Des variables d’intérêt, reconnues comme facteurs de vulnérabilité environnementaux participants à la genèse des troubles autistiques sont également étudiées, telles que : présence de complications obstétricales (saignements notamment), poids de naissance de l’enfant pour l’âge gestationnel, éventuelle prématurité, score Apgar à 1 et 5 minutes de vie (témoin d’une hypoxie néonatale) (Magnusson et al., 2012 ; Gardener et al., 2009 ; Kolevzon, 2007), type de présentation de l’enfant à l’accouchement (siège ou sommet), présence éventuelle d’un déficit sensoriel (Tordjman et al., 2014), possible prise de médicament pendant la grossesse (Strombland et al., 1994 ; Tordjman et al., 2014 ; Williams et al., 2001), antécédents de dépression maternelle et moment de survenue d’un éventuel épisode dépressif en utilisant les critères du DSM-5 (Harrington, 2014 ; El Marroun, 2014), éventuel antécédent d’épisode dépressif chez le père (Rai et al., 2012), conditions socio-économiques défavorables (Delobel-Ayoub et al., 2015 ; Rai et al., 2012),

rythmes de vie familiaux et de l’enfant (Liu, Zhang, Rodzinka-Pasko et Li, 2016 ; Tordjman et al., 2014 ; Tordjman et al., 2015 ; Tordjman, Anderson, Pichard, Charbuy et Touitou, 2005 ; Tordjman, Anderson, Bellissant, Botbol, Charbuy, Camus et al., 2012), encore appelés « zeitgeber » (Ehlers, 1988), âge parental (Kolevzon, 2007 ; Gardener et al., 2009), position de l’enfant dans la fratrie (c’est-à-dire être l’aîné si fratrie de deux enfants, ou le cadet si fratrie d’au moins trois enfants) (Gardener et al., 2009).

5.3. Procédure

L’étude a été expliquée par mes soins aux parents des enfants du groupe contrôle, en des termes adaptés et clairs, de façon à potentiellement recueillir leur consentement libre et éclairé.
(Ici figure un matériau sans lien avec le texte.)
theorem doRspInvClean_kept (r : SnoopRsp) (s : State) [Can W .regs] [Can W .links] [Can W .agents] [Can W .flights] [Can W .tree] [Can W .home] [Can W .sleep] [Can W .side] [Can W .ev] [Can W .ledgers] [Can W .obs] [Can W .out] (hK : Kept P W Z s) : Kept P W Z (doRspInvClean r s) := by
  unfold doRspInvClean; try dsimp only
  repeat' (with_reducible first | exact hK | apply snoopAnswer_kept)

theorem doRspShared_kept (r : SnoopRsp) (s : State) [Can W .regs] [Can W .links] [Can W .agents] [Can W .flights] [Can W .tree] [Can W .home] [Can W .sleep] [Can W .side] [Can W .ev] [Can W .ledgers] [Can W .obs] [Can W .out] (hK : Kept P W Z s) : Kept P W Z (doRspShared r s) := by
  unfold doRspShared; try dsimp only
  repeat' (with_reducible first | exact hK | apply snoopAnswer_kept)

theorem doRspDirty_kept (r : SnoopRsp) (data : Line) (s : State) [Can W .regs] [Can W .links] [Can W .agents] [Can W .flights] [Can W .tree] [Can W .home] [Can W .sleep] [Can W .side] [Can W .ev] [Can W .ledgers] [Can W .obs] [Can W .out] (hK : Kept P W Z s) : Kept P W Z (doRspDirty r data s) := by
  unfold doRspDirty; try dsimp only
  repeat' (with_reducible first | exact hK | apply snoopAnswer_kept)

theorem doRspWbInFlight_kept (r : SnoopRsp) (s : State) [Can W .regs] [Can W .links] [Can W .agents] [Can W .flights] [Can W .tree] [Can W .home] [Can W .sleep] [Can W .side] [Can W .ev] [Can W .ledgers] [Can W .obs] [Can W .out] (hK : Kept P W Z s) : Kept P W Z (doRspWbInFlight r s) := by
  unfold doRspWbInFlight; try dsimp only
  repeat' (with_reducible first | exact hK | apply snoopAnswer_kept | apply wbInFlight_kept)

theorem doHintAccept_kept (r : SnoopRsp) (s : State) [Can W .regs] [Can W .links] [Can W .agents] [Can W .flights] [Can W .tree] [Can W .home] [Can W .sleep] [Can W .side] [Can W .ev] [Can W .ledgers] [Can W .obs] [Can W .out] (hK : Kept P W Z s) : Kept P W Z (doHintAccept r s) := by
  unfold doHintAccept; try dsimp only
  repeat' (with_reducible first | exact hK | apply snoopAnswer_kept)

theorem doHintDecline_kept (r : SnoopRsp) (s : State) [Can W .regs] [Can W .links] [Can W .agents] [Can W .flights] [Can W .tree] [Can W .home] [Can W .sleep] [Can W .side] [Can W .ev] [Can W .ledgers] [Can W .obs] [Can W .out] (hK : Kept P W Z s) : Kept P W Z (doHintDecline r s) := by
  unfold doHintDecline; try dsimp only
  repeat' (with_reducible first | exact hK | apply snoopAnswer_kept)

theorem pushHint_kept (s : State) (id : Nat) (t : Txn) (f : Flight) [Can W .regs] [Can W .links] [Can W .home] [Can W .obs] [Can W .out] (hK : Kept P W Z s) : Kept P W Z (pushHint s id t f) := by
  unfold pushHint; try dsimp only
  repeat' (with_reducible first | exact hK | apply Kept.ite | apply setTxn_kept | apply bump_kept | apply delEntry_kept | apply sendMsg_kept | apply obsEvent_kept | split)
Si les familles acceptaient de participer à l’étude, un entretien téléphonique ou une consultation au sein de leur CMP habituel leur était proposé (soit deux modalités de passation du questionnaire possibles). La procédure de recrutement des sujets contrôles est présentée dans la Figure 1.

La passation du questionnaire pour le groupe autiste a, quant à elle, eu lieu dans la mesure du possible, soit dans la plupart des cas, au cours d’un entretien clinique « physique » ; pour des raisons de contraintes temporelles ou géographiques, il a pu leur être proposé un entretien téléphonique. Le groupe autiste a été recruté parmi une cohorte d’enfants autistes déjà suivie pour l’étude méladose (Tordjman et al., 2013).